Extracted data entries:
◆ ◆ ◆
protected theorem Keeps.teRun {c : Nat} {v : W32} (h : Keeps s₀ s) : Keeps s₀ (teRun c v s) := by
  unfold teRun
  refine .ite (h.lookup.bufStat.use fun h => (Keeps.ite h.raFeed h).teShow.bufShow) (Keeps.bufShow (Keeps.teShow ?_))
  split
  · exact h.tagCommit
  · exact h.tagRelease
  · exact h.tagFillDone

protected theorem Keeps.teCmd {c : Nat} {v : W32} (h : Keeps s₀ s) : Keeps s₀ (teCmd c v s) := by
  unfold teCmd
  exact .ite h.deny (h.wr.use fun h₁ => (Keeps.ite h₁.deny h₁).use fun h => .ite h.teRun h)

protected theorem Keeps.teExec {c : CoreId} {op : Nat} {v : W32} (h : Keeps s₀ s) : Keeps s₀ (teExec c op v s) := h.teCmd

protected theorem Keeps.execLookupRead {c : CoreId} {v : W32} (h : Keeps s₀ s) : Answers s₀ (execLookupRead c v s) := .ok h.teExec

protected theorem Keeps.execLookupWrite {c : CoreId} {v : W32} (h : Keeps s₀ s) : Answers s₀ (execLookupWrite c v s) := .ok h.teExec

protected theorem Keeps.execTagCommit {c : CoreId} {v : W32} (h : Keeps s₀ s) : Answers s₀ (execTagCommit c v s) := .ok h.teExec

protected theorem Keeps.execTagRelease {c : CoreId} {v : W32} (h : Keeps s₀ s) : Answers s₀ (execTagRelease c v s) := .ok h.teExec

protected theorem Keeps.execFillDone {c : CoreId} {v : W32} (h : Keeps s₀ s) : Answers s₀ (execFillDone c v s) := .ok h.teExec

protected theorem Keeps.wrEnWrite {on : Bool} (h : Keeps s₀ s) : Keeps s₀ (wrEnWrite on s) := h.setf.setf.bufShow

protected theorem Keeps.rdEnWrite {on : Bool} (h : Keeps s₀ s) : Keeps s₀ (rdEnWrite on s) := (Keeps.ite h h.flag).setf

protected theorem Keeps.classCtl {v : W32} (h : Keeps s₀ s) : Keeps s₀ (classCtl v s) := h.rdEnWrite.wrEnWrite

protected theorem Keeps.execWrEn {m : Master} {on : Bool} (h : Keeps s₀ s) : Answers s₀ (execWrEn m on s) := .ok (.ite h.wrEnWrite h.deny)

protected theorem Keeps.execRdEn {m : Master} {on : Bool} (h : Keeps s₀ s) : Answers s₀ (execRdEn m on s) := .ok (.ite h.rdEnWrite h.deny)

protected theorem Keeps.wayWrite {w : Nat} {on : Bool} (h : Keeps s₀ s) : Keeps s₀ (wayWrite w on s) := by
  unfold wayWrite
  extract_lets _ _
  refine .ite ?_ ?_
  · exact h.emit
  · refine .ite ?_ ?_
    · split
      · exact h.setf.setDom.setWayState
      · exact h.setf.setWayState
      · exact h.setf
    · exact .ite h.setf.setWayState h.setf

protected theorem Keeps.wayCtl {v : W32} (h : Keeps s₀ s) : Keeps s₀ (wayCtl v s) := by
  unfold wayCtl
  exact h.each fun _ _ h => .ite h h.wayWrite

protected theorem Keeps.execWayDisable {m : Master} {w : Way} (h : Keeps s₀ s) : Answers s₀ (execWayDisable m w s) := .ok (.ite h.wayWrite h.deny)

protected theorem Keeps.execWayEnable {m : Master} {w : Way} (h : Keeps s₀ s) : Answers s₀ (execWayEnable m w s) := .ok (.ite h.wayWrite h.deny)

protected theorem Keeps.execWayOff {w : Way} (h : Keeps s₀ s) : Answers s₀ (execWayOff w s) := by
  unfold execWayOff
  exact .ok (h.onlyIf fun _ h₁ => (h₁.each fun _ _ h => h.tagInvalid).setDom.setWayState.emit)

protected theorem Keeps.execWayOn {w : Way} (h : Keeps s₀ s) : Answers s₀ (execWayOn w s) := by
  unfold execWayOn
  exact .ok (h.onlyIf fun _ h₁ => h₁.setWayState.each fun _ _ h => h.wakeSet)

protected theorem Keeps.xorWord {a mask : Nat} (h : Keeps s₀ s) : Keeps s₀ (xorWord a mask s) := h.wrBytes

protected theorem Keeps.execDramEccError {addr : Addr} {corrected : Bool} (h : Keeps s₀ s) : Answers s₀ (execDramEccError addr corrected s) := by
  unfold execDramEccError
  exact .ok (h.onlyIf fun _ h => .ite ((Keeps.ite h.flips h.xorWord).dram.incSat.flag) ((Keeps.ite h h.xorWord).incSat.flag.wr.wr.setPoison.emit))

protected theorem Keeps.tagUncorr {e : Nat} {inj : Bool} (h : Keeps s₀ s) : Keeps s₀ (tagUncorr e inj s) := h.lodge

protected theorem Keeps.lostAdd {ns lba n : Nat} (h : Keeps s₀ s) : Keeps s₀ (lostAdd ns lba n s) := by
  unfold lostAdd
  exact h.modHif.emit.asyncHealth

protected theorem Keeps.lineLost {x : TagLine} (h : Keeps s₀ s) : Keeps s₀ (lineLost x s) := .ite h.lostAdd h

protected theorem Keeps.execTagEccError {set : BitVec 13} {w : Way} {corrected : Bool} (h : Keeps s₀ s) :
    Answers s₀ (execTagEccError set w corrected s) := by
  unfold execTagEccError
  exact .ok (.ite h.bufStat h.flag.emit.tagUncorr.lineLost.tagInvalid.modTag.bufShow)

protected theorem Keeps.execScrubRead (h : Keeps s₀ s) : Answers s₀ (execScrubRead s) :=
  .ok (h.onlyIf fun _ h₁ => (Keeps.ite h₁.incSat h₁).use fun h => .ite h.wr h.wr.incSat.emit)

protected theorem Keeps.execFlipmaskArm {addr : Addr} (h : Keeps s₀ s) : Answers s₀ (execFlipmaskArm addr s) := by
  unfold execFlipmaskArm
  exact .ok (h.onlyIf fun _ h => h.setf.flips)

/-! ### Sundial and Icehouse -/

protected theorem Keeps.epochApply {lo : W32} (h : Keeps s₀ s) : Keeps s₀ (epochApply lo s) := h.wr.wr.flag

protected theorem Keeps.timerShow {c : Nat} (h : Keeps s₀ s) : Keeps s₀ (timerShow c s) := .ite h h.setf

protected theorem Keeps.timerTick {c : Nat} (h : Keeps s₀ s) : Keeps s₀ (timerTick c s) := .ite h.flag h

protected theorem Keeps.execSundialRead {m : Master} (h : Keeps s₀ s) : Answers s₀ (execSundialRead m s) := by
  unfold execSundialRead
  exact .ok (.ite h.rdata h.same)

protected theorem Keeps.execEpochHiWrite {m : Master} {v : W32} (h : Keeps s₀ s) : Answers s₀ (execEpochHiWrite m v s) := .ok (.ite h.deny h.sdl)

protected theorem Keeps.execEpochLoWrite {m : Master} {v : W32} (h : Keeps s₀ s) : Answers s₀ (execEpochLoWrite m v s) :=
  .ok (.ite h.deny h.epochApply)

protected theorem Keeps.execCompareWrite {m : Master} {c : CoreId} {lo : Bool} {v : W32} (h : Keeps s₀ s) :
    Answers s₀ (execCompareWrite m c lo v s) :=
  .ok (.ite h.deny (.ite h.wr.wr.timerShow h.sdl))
◆ ◆ ◆
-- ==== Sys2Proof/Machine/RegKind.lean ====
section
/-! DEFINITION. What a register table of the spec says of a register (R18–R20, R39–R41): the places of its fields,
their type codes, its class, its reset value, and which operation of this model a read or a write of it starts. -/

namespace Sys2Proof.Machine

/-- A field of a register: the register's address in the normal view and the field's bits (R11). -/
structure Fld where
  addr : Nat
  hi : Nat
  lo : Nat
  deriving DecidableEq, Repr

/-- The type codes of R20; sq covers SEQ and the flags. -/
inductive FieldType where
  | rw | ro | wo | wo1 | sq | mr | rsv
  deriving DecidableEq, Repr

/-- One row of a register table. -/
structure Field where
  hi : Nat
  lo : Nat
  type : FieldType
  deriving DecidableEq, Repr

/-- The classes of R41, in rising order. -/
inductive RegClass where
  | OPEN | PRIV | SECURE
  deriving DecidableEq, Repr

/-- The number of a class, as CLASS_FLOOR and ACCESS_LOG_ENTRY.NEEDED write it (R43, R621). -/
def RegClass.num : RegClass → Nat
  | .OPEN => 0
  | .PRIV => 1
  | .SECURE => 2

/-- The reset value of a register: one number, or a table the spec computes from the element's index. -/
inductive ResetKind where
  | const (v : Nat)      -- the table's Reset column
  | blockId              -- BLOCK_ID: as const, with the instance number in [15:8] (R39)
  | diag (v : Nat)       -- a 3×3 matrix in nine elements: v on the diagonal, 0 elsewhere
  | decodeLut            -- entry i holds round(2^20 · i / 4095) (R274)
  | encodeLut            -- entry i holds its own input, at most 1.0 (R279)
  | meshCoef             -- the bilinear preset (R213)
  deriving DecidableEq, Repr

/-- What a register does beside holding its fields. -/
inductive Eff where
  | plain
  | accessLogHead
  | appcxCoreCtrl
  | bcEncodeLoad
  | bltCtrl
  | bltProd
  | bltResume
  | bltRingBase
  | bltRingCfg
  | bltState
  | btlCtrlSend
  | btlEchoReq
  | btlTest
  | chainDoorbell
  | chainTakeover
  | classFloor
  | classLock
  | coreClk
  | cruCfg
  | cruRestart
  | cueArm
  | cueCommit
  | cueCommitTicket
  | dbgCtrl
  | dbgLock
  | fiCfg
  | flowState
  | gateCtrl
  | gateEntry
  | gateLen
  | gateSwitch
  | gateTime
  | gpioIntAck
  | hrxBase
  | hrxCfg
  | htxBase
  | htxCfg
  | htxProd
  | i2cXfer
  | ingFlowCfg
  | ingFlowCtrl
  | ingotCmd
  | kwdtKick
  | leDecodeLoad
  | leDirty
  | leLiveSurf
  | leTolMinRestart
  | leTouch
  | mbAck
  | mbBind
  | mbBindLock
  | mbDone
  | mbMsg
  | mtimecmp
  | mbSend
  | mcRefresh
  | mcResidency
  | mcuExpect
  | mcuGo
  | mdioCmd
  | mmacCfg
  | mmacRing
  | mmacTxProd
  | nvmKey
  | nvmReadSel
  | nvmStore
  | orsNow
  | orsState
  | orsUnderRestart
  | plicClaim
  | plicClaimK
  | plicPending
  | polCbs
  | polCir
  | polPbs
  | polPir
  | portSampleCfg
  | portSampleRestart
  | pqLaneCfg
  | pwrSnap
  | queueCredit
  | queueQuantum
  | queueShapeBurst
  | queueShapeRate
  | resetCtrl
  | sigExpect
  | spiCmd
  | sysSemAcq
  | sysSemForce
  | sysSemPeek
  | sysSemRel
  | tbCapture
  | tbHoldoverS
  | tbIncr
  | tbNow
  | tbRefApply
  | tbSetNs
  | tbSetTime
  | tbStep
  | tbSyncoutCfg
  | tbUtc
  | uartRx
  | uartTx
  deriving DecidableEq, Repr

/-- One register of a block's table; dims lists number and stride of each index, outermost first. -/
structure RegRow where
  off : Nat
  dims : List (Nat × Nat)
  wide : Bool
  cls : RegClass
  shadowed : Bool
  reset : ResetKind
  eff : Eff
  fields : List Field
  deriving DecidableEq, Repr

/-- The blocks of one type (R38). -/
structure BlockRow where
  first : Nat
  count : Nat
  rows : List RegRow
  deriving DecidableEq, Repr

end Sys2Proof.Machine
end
◆ ◆ ◆
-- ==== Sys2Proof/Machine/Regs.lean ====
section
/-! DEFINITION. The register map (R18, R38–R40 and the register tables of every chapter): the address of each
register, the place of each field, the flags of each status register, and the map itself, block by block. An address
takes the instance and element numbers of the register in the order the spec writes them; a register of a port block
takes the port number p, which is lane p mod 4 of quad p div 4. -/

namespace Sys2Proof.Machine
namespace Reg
◆ ◆ ◆
Problem to work on:
Return, unchanged, the run of lines above that opens with the line containing "exact .ok (h.onlyIf fun _ h => h.setf.flips)" and closes with the line containing "protected theorem Keeps.timerShow". Include both.

The answer:
  exact .ok (h.onlyIf fun _ h => h.setf.flips)

/-! ### Sundial and Icehouse -/

protected theorem Keeps.epochApply {lo : W32} (h : Keeps s₀ s) : Keeps s₀ (epochApply lo s) := h.wr.wr.flag

protected theorem Keeps.timerShow {c : Nat} (h : Keeps s₀ s) : Keeps s₀ (timerShow c s) := .ite h h.setf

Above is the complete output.